From: Dan Brickley <danbri@danbri.org>
Date: Sat, 11 Sep 2010 07:40:01 +0000
Message-ID: <AANLkTi=sFP=kt-q3p73=so3zNfMy9W39hK90JpErow5+@mail.gmail.com>
To: Ed Summers <ehs@pobox.com>
Cc: public-esw-thes@w3.org
On Sat, Sep 11, 2010 at 2:45 AM, Ed Summers <ehs@pobox.com> wrote:
> On a Friday whim (prompted by Dan Brickley) I downloaded the 2010
> Billion Triple Challenge dataset to look and see how many SKOS
> assertions there are in it, and from what domains. If you are
> interested the results can be found at:
>  http://gist.github.com/574700

This is great, thanks for doing this! I'm also having similar
conversation with the Sindice team, and will be offering suggestions
for how they can map out the SemWeb vocabulary/data landscape. Now
would be a very good time for the SKOS community to figure out what
else they might want to learn about large scale SKOS deployment
patterns.
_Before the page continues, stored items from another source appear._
theorem showLedger_frame (s : State) : Agree 0x40000000000000000000000000000000000000000000000000000000000000000000000000 s (showLedger s) := by
  unfold showLedger
  repeat' first
    | with_reducible assumption
    | with_reducible exact Agree.refl _ _
    | exact bitsIn_rfl rfl
    | exact regIn_rfl rfl rfl
    | with_reducible refine setF_step ?_ ?_ ?_
    | with_reducible refine Agree.ite ?_ ?_
    | dsimp only
    | split
    | (with_reducible refine Agree.of_pair (by assumption) ?_)
    | (with_reducible refine Agree.of_pair2 (by assumption) ?_)
    | intro _
theorem showLedger_step {M s0} {s : State} (hs : bitsIn 0x40000000000000000000000000000000000000000000000000000000000000000000000000 M = true) (hA : Agree M s0 s) : Agree M s0 (showLedger s) :=
  hA.step hs (showLedger_frame s)

theorem appendEntry_frame (s : State) (f : Finding) : Agree 0x70000000000000000000000000000000000000000000000000002200000000090000000000 s (appendEntry s f) := by
  unfold appendEntry
  repeat' first
    | with_reducible assumption
    | with_reducible exact Agree.refl _ _
    | exact bitsIn_rfl rfl
    | exact regIn_rfl rfl rfl
    | with_reducible refine raiseRst_step ?_ ?_ ?_
    | with_reducible refine satF_step ?_ ?_ ?_
    | with_reducible refine showLedger_step ?_ ?_
    | ((conv => arg 3; arg 88; skip); with_reducible first | refine upd_aon ?_ ?_ | refine upd_flash ?_ ?_)
    | with_reducible refine Agree.ite ?_ ?_
    | dsimp only
    | split
    | (with_reducible refine Agree.of_pair (by assumption) ?_)
    | (with_reducible refine Agree.of_pair2 (by assumption) ?_)
    | intro _
theorem appendEntry_step {M s0} {s : State} {f : Finding} (hs : bitsIn 0x70000000000000000000000000000000000000000000000000002200000000090000000000 M = true) (hA : Agree M s0 s) : Agree M s0 (appendEntry s f) :=
  hA.step hs (appendEntry_frame s f)

theorem appendAll_frame (s : State) (l : List Finding) : Agree 0x70000000000000000000000000000000000000000000000000002200000000090000000000 s (appendAll s l) := by
  unfold appendAll
  repeat' first
    | with_reducible assumption
    | with_reducible exact Agree.refl _ _
    | exact bitsIn_rfl rfl
    | exact regIn_rfl rfl rfl
    | with_reducible refine appendEntry_step ?_ ?_
    | with_reducible refine Agree.ite ?_ ?_
    | (with_reducible refine Agree.foldl ?_ ?_; intro _ _ _)
    | (with_reducible refine Agree.foldl2 ?_ ?_; intro _ _ _)
    | (with_reducible refine Agree.foldl3 ?_ ?_; intro _ _ _)
    | (with_reducible refine Agree.foldl4 ?_ ?_; intro _ _ _)
    | dsimp only
    | split
    | (with_reducible refine Agree.of_pair (by assumption) ?_)
    | (with_reducible refine Agree.of_pair2 (by assumption) ?_)
    | intro _
theorem appendAll_step {M s0} {s : State} {l : List Finding} (hs : bitsIn 0x70000000000000000000000000000000000000000000000000002200000000090000000000 M = true) (hA : Agree M s0 s) : Agree M s0 (appendAll s l) :=
  hA.step hs (appendAll_frame s l)

theorem recordReset_frame (s : State) (domain cause inst : Nat) (counted : Bool) : Agree 0x40000000000000000000000000000000000000000000000000000000000000000000000 s (recordReset s domain cause inst counted) := by
  unfold recordReset
  repeat' first
    | with_reducible assumption
    | with_reducible exact Agree.refl _ _
    | exact bitsIn_rfl rfl
    | exact regIn_rfl rfl rfl
    | with_reducible refine setR_step ?_ ?_ ?_
    | with_reducible refine Agree.ite ?_ ?_
    | dsimp only
    | split
    | (with_reducible refine Agree.of_pair (by assumption) ?_)
    | (with_reducible refine Agree.of_pair2 (by assumption) ?_)
    | intro _
theorem recordReset_step {M s0} {s : State} {domain cause inst : Nat} {counted : Bool} (hs : bitsIn 0x40000000000000000000000000000000000000000000000000000000000000000000000 M = true) (hA : Agree M s0 s) : Agree M s0 (recordReset s domain cause inst counted) :=
  hA.step hs (recordReset_frame s domain cause inst counted)

theorem countReset_frame (s : State) (counted : Bool) : Agree 0x2000000000000000000000 s (countReset s counted).2 := by
  unfold countReset
  repeat' first
    | with_reducible assumption
    | with_reducible exact Agree.refl _ _
    | exact bitsIn_rfl rfl
    | ((conv => arg 3; arg 88; skip); with_reducible first | refine upd_aon ?_ ?_)
    | with_reducible refine Agree.ite ?_ ?_
    | dsimp only
    | split
    | (with_reducible refine Agree.of_pair (by assumption) ?_)
    | (with_reducible refine Agree.of_pair2 (by assumption) ?_)
    | intro _
theorem countReset_step {M s0} {s : State} {counted : Bool} (hs : bitsIn 0x2000000000000000000000 M = true) (hA : Agree M s0 s) : Agree M s0 (countReset s counted).2 :=
  hA.step hs (countReset_frame s counted)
SKOS is interesting in this regard, since it is a bit like a
domain vocabulary (dc, foaf, creative commons) and a bit like an
infrastructural vocabulary (rdfs, owl, ...).  General RDF stats that
help dc, foaf, creative commons etc understand their deployment,
aren't so directly helpful for individual SKOS scheme creators, since
eg. 'UKAT in SKOS' or 'LCSH in SKOS' show up as very similar triples
in RDF.

So what would we like to know about SKOS?

For example -

(general questions)
 - what non-skos properties most commonly point to things of type skos:Concept?
- what non-skos properties most commonly apply to skos:Concepts?
- which bits of SKOS are heavily used; are not used; are still used,
even though removed from the final spec?
- are people subclassing, superclassing SKOS classes eg. skos:Concept?
- are there sub/super-properties declared for SKOS properties?
- how are the internationalisation features of SKOS being used in practice?
- URI patterns: # vs / URIs, 303 redirects; are these being used?
- is SKOS for Web publication of 'traditional thesauri' used
differently (data patterns) from SKOS used to capture information from
users (tags, blog categories, wikipedia)?
- how long are prefLabel and other SKOS strings? (some graphs here
could help Web designers creating UI to display SKOS content)
- what common mistakes can we find in the data?

(scheme-specific questions)
- given a SKOS scheme/dataset, eg. UKAT, we might re-ask some of the
above questions, eg. what properties point to concepts from that
scheme; or what domains are using it.
- what are the RDF types and most common properties found on objects
that have any property whose value is a link to a id.loc.gov LCSH skos

OK that's just off the top of my head. I'm sure others here must have
questions they'd be interested to see answers for. I'm emphasising
data questions that involve large aggregations of RDF data, not
analytics you'd do on your own local SKOS repository...

No promises that any of these questions can be answered, but finding
out what we want to know would be a useful first step.